### Record excerpts ###
-- ==== Sys2Proof/Certificates/Slice0/Obligations.lean ====
section
/-! DEFINITION. The statements for the provers, in the order of OBLIGATIONS.json. -/

open Sys2Proof
open Sys2Proof.Machine

/-- The step of the block: the front command runs with the queue's rest. That an idle step is one microsecond of the time base is the
model's choice (log entry 12). -/
def Obligations.StepRunsFrontCommand : Prop :=
  (∀ (c : Instr) (r : List Instr) (d : Die), step { die := d, pending := c :: r } = exec c { die := d, pending := r })
    ∧ (∀ d : Die, ∃ t : State, step { die := d, pending := [] } = .next t ∧ t.pending = [])

/-- R543 gives no effect of a debug instruction while JTAG_LOCK is clear; everything else has one. -/
def Obligations.OnlyDebugIsRefused : Prop := ∀ (i : Instr) (s : State),
  (∀ r, exec i s ≠ .fault r) ∧
  (exec i s = .refused .jtagDebug ↔ ∃ code, i = .jtagInstruction false code ∧ s.die.jtagLock = false) ∧
  ((∃ r, exec i s = .refused r) → exec i s = .refused .jtagDebug) ∧
  (∀ t, exec i s = .next t → t.pending = s.pending)

/-- IDENTIFY, CATALOGUE_GET, POLICY_GET, TENANT_GET, TENANT_LIST, NS_LIST, KEY_INFO, KEY_AGREE_PUB, PROFILE_GET, THERMAL_STATUS, PACE_STATUS,
BREAKWATER_STATUS, LOG_STATUS, SCRUB_STATUS, SCRUB_SUMMARY, HEALTH_DETAIL, SELFTEST_STATUS, SELFTEST_CATALOGUE, UPD_STATUS,
HIER_STATUS, BERTH_STATUS, DRAM_STATUS. -/
def Obligations.KanexReadsAnswer : Prop := ∀ (s : State) (q : KReq), ∀ p ∈ kanexReads,
  s.die.takes q p.1 p.2.1 0 [] = true →
    Completes (p.2.2 q) s (fun t => t.answered q.fn kOk ∧ t.sameButAnswer s.die ∧ ∀ n, n ≠ q.fn → t.fn n = s.die.fn n)

/-- POLICY_SET, PROFILE_SET, POWER_CAP_SET, PATROL_SET, SPARE_THRESH_SET, POISON_FWD_SET, REJOIN_WINDOW_SET, TRAY_SPLIT_SET. -/
def Obligations.OwnerSettingsTake : Prop := ∀ (s : State) (q : KReq),
  (s.die.takes q 0x0104 false 4 [(0, 4)] = true → q.get 0 4 < 8 → Completes (.policySet q) s (fun t => t.applied s.die q.fn ∧
    t.mc.policy = BitVec.ofNat 32 (q.get 0 4) ∧ t.mc.policyForce = s.die.mc.policyForce ||| BitVec.ofNat 32 (q.get 0 4))) ∧
  (s.die.takes q 0x0502 false 1 [(0, 1)] = true → q.get 0 1 ≤ 3 → Completes (.profileSet q) s (fun t => t.answered q.fn kOk ∧
    t.sch = { s.die.sch with profileNext := q.get 0 1 })) ∧
  (s.die.takes q 0x0503 false 2 [(0, 2)] = true → 60 ≤ q.get 0 2 → q.get 0 2 ≤ 190 → Completes (.powerCapSet q) s (fun t => t.answered q.fn kOk ∧
    t.sch = { s.die.sch with leanCap := q.get 0 2 })) ∧
  (s.die.takes q 0x0705 false 2 [(0, 2)] = true → 1 ≤ q.get 0 2 → q.get 0 2 ≤ 90 → Completes (.patrolSet q) s (fun t => t.answered q.fn kOk ∧
    t.rc = { s.die.rc with patrolDays := q.get 0 2 })) ∧
  (s.die.takes q 0x0708 false 1 [(0, 1)] = true → q.get 0 1 ≤ 100 → Completes (.spareThreshSet q) s (fun t => t.answered q.fn kOk ∧
    t.rc.spareThresh = q.get 0 1)) ∧
  (s.die.takes q 0x0707 false 3 [(0, 3)] = true → q.get 0 2 < Config.functions → q.get 2 1 ≤ 1 → Completes (.poisonFwdSet q) s (fun t =>
    t.answered q.fn kOk ∧ (t.fn (q.get 0 2)).poisonFwd = (q.get 2 1 == 1))) ∧
  (s.die.takes q 0x0B0A false 2 [(0, 2)] = true → q.get 0 2 ≤ 600 → Completes (.rejoinWindowSet q) s (fun t => t.answered q.fn kOk ∧
    t.se = { s.die.se with rejoin := q.get 0 2 })) ∧
  (s.die.takes q 0x0C06 false 5 [(0, 5)] = true → splitBad q = none → Completes (.traySplitSet q) s (fun t => t.answered q.fn kOk ∧
    t.tp = { s.die.tp with splitNext := (List.range 5).map (fun i => q.get i 1) }))

/-- LOG_READ, LOG_MARK, BERTH_PASSPORT, SCRUB_START, SCRUB_ABANDON, HISTOGRAM_READ, MAP_PROBE, ROW_WIDTH_SET. -/
def Obligations.OwnerServiceTakes : Prop := ∀ (s : State) (q : KReq),
  (s.die.takes q 0x0601 false 10 [(0, 10)] = true → q.get 8 1 ≤ 7 → q.get 9 1 ≤ 2 → Completes (.logRead q) s (fun t =>
    t.answered q.fn kOk ∧ t.sameButAnswer s.die)) ∧
  (s.die.takes q 0x0603 false 28 [(0, 28)] = true → Completes (.logMark q) s (fun t =>
    t.lb = ((s.die.accepted q 0x0603).record 0x0C0C sevInfo noInst (padTo 28 q.body)).lb ∧ t.answeredWith q.fn kOk (le 8 t.lb.newest))) ∧
  (s.die.takes q 0x0B08 false 2 [(0, 2)] = true → q.get 0 2 < Config.ports → (s.die.port (q.get 0 2)).st ≠ .absent →
    ∀ x, (s.die.port (q.get 0 2)).passport = some x → Completes (.berthPassport q) s (fun t =>
      t.answeredWith q.fn kOk (padTo 512 x.raw) ∧ t.sameButAnswer s.die)) ∧
  (s.die.takes q 0x0701 false 24 [(0, 2), (4, 20)] = true → s.die.scrubBad q = none → s.die.scrubTarget q = none → s.die.se.scrub.st ≠ 1 →
    (q.get 0 1 = 4 → (s.die.ns (q.get 4 4)).isZoned = true) → Completes (.scrubStart q) s (fun t => t.answeredWith q.fn kOk (le 8 (s.die.se.scrub.id + 1)) ∧ t.se.scrub.st = 1
      ∧ t.se.scrub.id = s.die.se.scrub.id + 1 ∧ t.se.scrub.scope = q.get 0 1 ∧ t.se.scrub.mode = q.get 1 1)) ∧
  (s.die.takes q 0x0703 false 0 [] = true → s.die.se.scrub.st = 1 → Completes (.scrubAbandon q) s (fun t => t.answered q.fn kOk ∧
    t.se.scrub.st = 2 ∧ t.se.scrub.result = 1 ∧ t.se.scrubDone = t.se.scrub)) ∧
  (s.die.takes q 0x0504 false 5 [(0, 5)] = true → histBad q = none → q.fn = 0 ∨ q.get 0 2 = 0xFFFF ∨ q.get 0 2 = q.fn →
    Completes (.histogramRead q) s (fun t => t.answered q.fn kOk ∧ (q.get 4 1 = 0 → t.sameButAnswer s.die))) ∧
  (s.die.takes q 0x070A false 16 [(0, 4), (8, 8)] = true → (s.die.ns (q.get 0 4)).alive = true → q.get 8 8 < (s.die.ns (q.get 0 4)).nsze →
    (s.die.ns (q.get 0 4)).home = s.die.anaGroup → Completes (.mapProbe q) s (fun t => t.answered q.fn kOk ∧ t.sameButAnswer s.die)) ∧
  (s.die.takes q 0x0706 false 4 [(0, 4)] = true → s.die.rowWidthBad q = none →
    (let e := (groupsNamed (q.get 0 1)).foldl (fun (x : Die) g => x.widen (q.get 1 1) (q.get 2 2) g) s.die;
      dramNeed e.needUser e.rawBytes e.dc.proofGib ≤ e.fittedDram ∧
        (groupsNamed (q.get 0 1)).all (fun g => !(e.group g).formed || decide (e.groupAlloc g ≤ (e.group g).userCap)) = true) →
    Completes (.rowWidthSet q) s (fun t => t.answered q.fn kOk ∧ (groupsNamed (q.get 0 1)).all (fun g =>
      (t.group g).k == orOld (q.get 1 1) (s.die.group g).k && (t.group g).spare == orOld (q.get 2 2) (s.die.group g).spare) = true))

/-- TENANT_CREATE, TENANT_SET, TENANT_DELETE, NS_SHARE, NS_UNSHARE, FUNC_FENCE. -/
def Obligations.TenantRecordsChange : Prop := ∀ (s : State) (q : KReq),
  (let n := kTenant q;
    let base : Tenant := { qpairs := (s.die.tenant n).qpairs, vectors := (s.die.tenant n).vectors }
    let new := if q.len = 0 then base else base.withRecord q 0 0xFFFFFFFF n
    s.die.takes q 0x0201 false 0 (recordUsed 0) = true → (q.len ≠ 0 → 64 ≤ q.len ∧ recordBad q 0 0xFFFFFFFF = none) → n < Config.functions →
    (s.die.tenant n).alive = false → s.die.recordRefused n (s.die.tenant n) new = none → s.die.epochLeft (2 * n) = true →
    Completes (.tenantCreate q) s (fun t => t.answered q.fn kOk ∧ (t.tenant n).alive = true ∧ (t.tenant n).share = new.share
      ∧ (t.slot (2 * n)).st = .write ∧ (t.slot (2 * n)).epoch = (s.die.slot (2 * n)).epoch + 1)) ∧
  (s.die.takes q 0x0203 true 68 ((0, 4) :: recordUsed 4) = true → recordBad q 4 (q.get 0 4) = none →
    s.die.recordRefused (kTenant q) (s.die.tenant (kTenant q)) ((s.die.tenant (kTenant q)).withRecord q 4 (q.get 0 4) (kTenant q)) = none →
    Completes (.tenantSet q) s (fun t => t.answered q.fn kOk ∧
      t.tenant (kTenant q) = (s.die.tenant (kTenant q)).withRecord q 4 (q.get 0 4) (kTenant q) ∧
      (selects (q.get 0 4) 2 = true → (t.tenant (kTenant q)).share = q.get 8 2))) ∧
  (s.die.takes q 0x0206 false 6 [(0, 6)] = true → s.die.shareNames q = true → (s.die.ns (q.get 0 4)).attached.contains (q.get 4 2) = false →
    Completes (.nsShare q) s (fun t => t.answered q.fn kOk ∧ (t.ns (q.get 0 4)).attached.contains (q.get 4 2) = true)) ∧
  (s.die.takes q 0x0207 false 6 [(0, 6)] = true → s.die.shareNames q = true → (s.die.ns (q.get 0 4)).attached.contains (q.get 4 2) = true →
    s.die.nsInFlight (q.get 0 4) (some (q.get 4 2)) = false →
    Completes (.nsUnshare q) s (fun t => t.answered q.fn kOk ∧ (t.ns (q.get 0 4)).attached.contains (q.get 4 2) = false)) ∧
  (s.die.takes q 0x0208 true 0 [] = true → kTenant q ≠ q.fn → (s.die.fn (kTenant q)).st = .ready →
    Completes (.funcFence q) s (fun t => (t.fn (kTenant q)).st = .fenced ∧ (t.fn (kTenant q)).cfs = true)) ∧
  (s.die.takes q 0x0202 true 0 [] = true → kTenant q ≠ 0 → kTenant q ≠ q.fn → (s.die.fn (kTenant q)).st = .off →
    (s.die.fn (kTenant q)).mbx.st ≠ .running → s.die.nsOfTenant (kTenant q) = [] →
    Completes (.tenantDelete q) s (fun t => t.answered q.fn kOk ∧ (t.tenant (kTenant q)).alive = false
      ∧ (t.slot (2 * kTenant q)).st = .empty ∧ (t.slot (2 * kTenant q + 1)).st = .empty))

/-- KEY_GENERATE, KEY_IMPORT, KEY_ROTATE, KEY_RETIRE, KEY_MIGRATE, KEY_LOCK_SET, KEY_UNLOCK, KEY_CRYPTO_ERASE. -/
def Obligations.KeySlotsMove : Prop := ∀ (s : State) (q : KReq),
  let n := kTenant q
  let k := keySlot q
  (s.die.takes q 0x0402 true 1 [(0, 1)] = true → q.get 0 1 < 2 → (s.die.slot k).st = .empty → s.die.slotIn n .locked = none →
    s.die.epochLeft k = true → Completes (.keyGenerate q) s (fun t => t.applied s.die q.fn ∧ (t.slot k).st = s.die.loadState n
      ∧ (t.slot k).epoch = (s.die.slot k).epoch + 1 ∧ (t.slot k).next = 0)) ∧
  (∀ key, s.die.takes q 0x0403 true 144 [(0, 1), (4, 97), (104, 40)] = true → q.get 0 1 < 2 → (s.die.slot k).st = .empty →
    s.die.slotIn n .locked = none → s.die.epochLeft k = true → Completes (.keyImport q true key) s (fun t => t.applied s.die q.fn ∧
      (t.slot k).st = s.die.loadState n ∧ (t.slot k).key = key ∧ (t.slot k).epoch = (s.die.slot k).epoch + 1)) ∧
  (∀ w r, s.die.takes q 0x0404 true 0 [] = true → s.die.slotIn n .write = some w → s.die.slotIn n .read = some r →
    Completes (.keyRotate q) s (fun t => t.applied s.die q.fn ∧ (t.slot w).st = .read ∧ (t.slot r).st = .write)) ∧
  (s.die.takes q 0x0406 true 1 [(0, 1)] = true → q.get 0 1 < 2 → (s.die.slot k).st = .read → s.die.cl.migrating.contains n = false →
    s.die.keySectorsAll k = 0 → Completes (.keyRetire q) s (fun t => t.applied s.die q.fn ∧ (t.slot k).st = .empty ∧ (t.slot k).epoch = (s.die.slot k).epoch)) ∧
  (∀ w r, s.die.takes q opKeyMigrate true 0 [] = true → s.die.slotIn n .write = some w → s.die.slotIn n .read = some r →
    s.die.cl.migrating.contains n = false → s.die.keySectors r = 0 → s.die.countersLeft w 0 = true →
    Completes (.keyMigrate q []) s (fun t => t.appliedWith s.die q.fn (le 8 0) ∧ t.cl.migrating.contains n = false)) ∧
  (s.die.takes q 0x0408 true 68 [(0, 1), (4, 64)] = true → s.die.keyLockBad q = none → s.die.slotIn n .locked = none →
    (match (s.die.tenant n).lock with | none => q.get 0 1 == 1 | some cur => secretAt q 36 == cur) = true →
    Completes (.keyLockSet q) s (fun t => t.applied s.die q.fn ∧ (t.tenant n).lock = (if q.get 0 1 = 0 then none else some (secretAt q 4)))) ∧
  (s.die.takes q 0x0409 true 32 [(0, 32)] = true → (s.die.tenant n).wrongUnlocks < 10 → s.die.slotIn n .locked ≠ none →
    (s.die.tenant n).lock = some (secretAt q 0) → Completes (.keyUnlock q) s (fun t => t.applied s.die q.fn ∧
      [2 * n, 2 * n + 1].all (fun i => (t.slot i).st == (if (s.die.slot i).st == .locked then (s.die.slot i).before else (s.die.slot i).st)) = true)) ∧
  (s.die.takes q opCryptoErase true 0 [] = true → (s.die.nsOfTenant n).all (fun i => !s.die.nsInFlight i none) = true →
    s.die.epochLeft (2 * n) = true → Completes (.keyCryptoErase q) s (fun t => t.applied s.die q.fn ∧
      (t.slot (2 * n)).st = .write ∧ (t.slot (2 * n)).epoch = (s.die.slot (2 * n)).epoch + 1 ∧ (t.slot (2 * n + 1)).st = .empty))

/-- NS_CREATE, NS_DELETE, ZONE_SET_RO: the conditions are those of R126, R153 and R145. -/
def Obligations.NamespacesComeAndGo : Prop := ∀ (s : State) (q : KReq),
  (s.die.takes q 0x0301 true 82 [(0, 2), (8, 74 + 2 * q.get 80 2)] = true → 82 + 2 * q.get 80 2 ≤ q.len →
    s.die.nsRefused (kTenant q) (nsCreateOf q) = none → Completes (.nsCreate q) s (fun t =>
      let n := s.die.freeNsid.getD 1
      t.answeredWith q.fn kOk (le 4 n) ∧ (t.ns n).alive = true ∧ (t.ns n).owner = kTenant q ∧ (t.ns n).nsze = q.get 8 8
        ∧ (t.ns n).attached = [kTenant q])) ∧
  (s.die.takes q opNsDelete false 4 [(0, 4)] = true → (s.die.ns (q.get 0 4)).alive = true → s.die.anaRefuses (q.get 0 4) = none →
    s.die.nsInFlight (q.get 0 4) none = false → Completes (.nsDelete q) s (fun t => t.answered q.fn kOk ∧ (t.ns (q.get 0 4)).alive = false)) ∧
  (let n := s.die.ns (q.get 0 4);
    let z := n.zoneOf (q.get 8 8)
    s.die.takes q 0x0304 false 16 [(0, 4), (8, 8)] = true → n.alive = true → n.isZoned = true → n.home = s.die.anaGroup →
    q.get 8 8 % n.zoneLbas = 0 → z < n.zoneCount → (n.zone z).st ≠ .zso →
    s.die.zoneEarlier (q.get 0 4) z ((n.zone z).roWait.getD s.die.qe.order) = false → Completes (.zoneSetRo q) s (fun t =>
      t.answered q.fn kOk ∧ (t.zone (q.get 0 4) z).st = .zsro))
###
Task objective:
The answer should contain only the lines from the first line of the entries through the line holding "open Sys2Proof.Machine", each exactly as written.

Exercise result:
-- ==== Sys2Proof/Certificates/Slice0/Obligations.lean ====
section
/-! DEFINITION. The statements for the provers, in the order of OBLIGATIONS.json. -/

open Sys2Proof
open Sys2Proof.Machine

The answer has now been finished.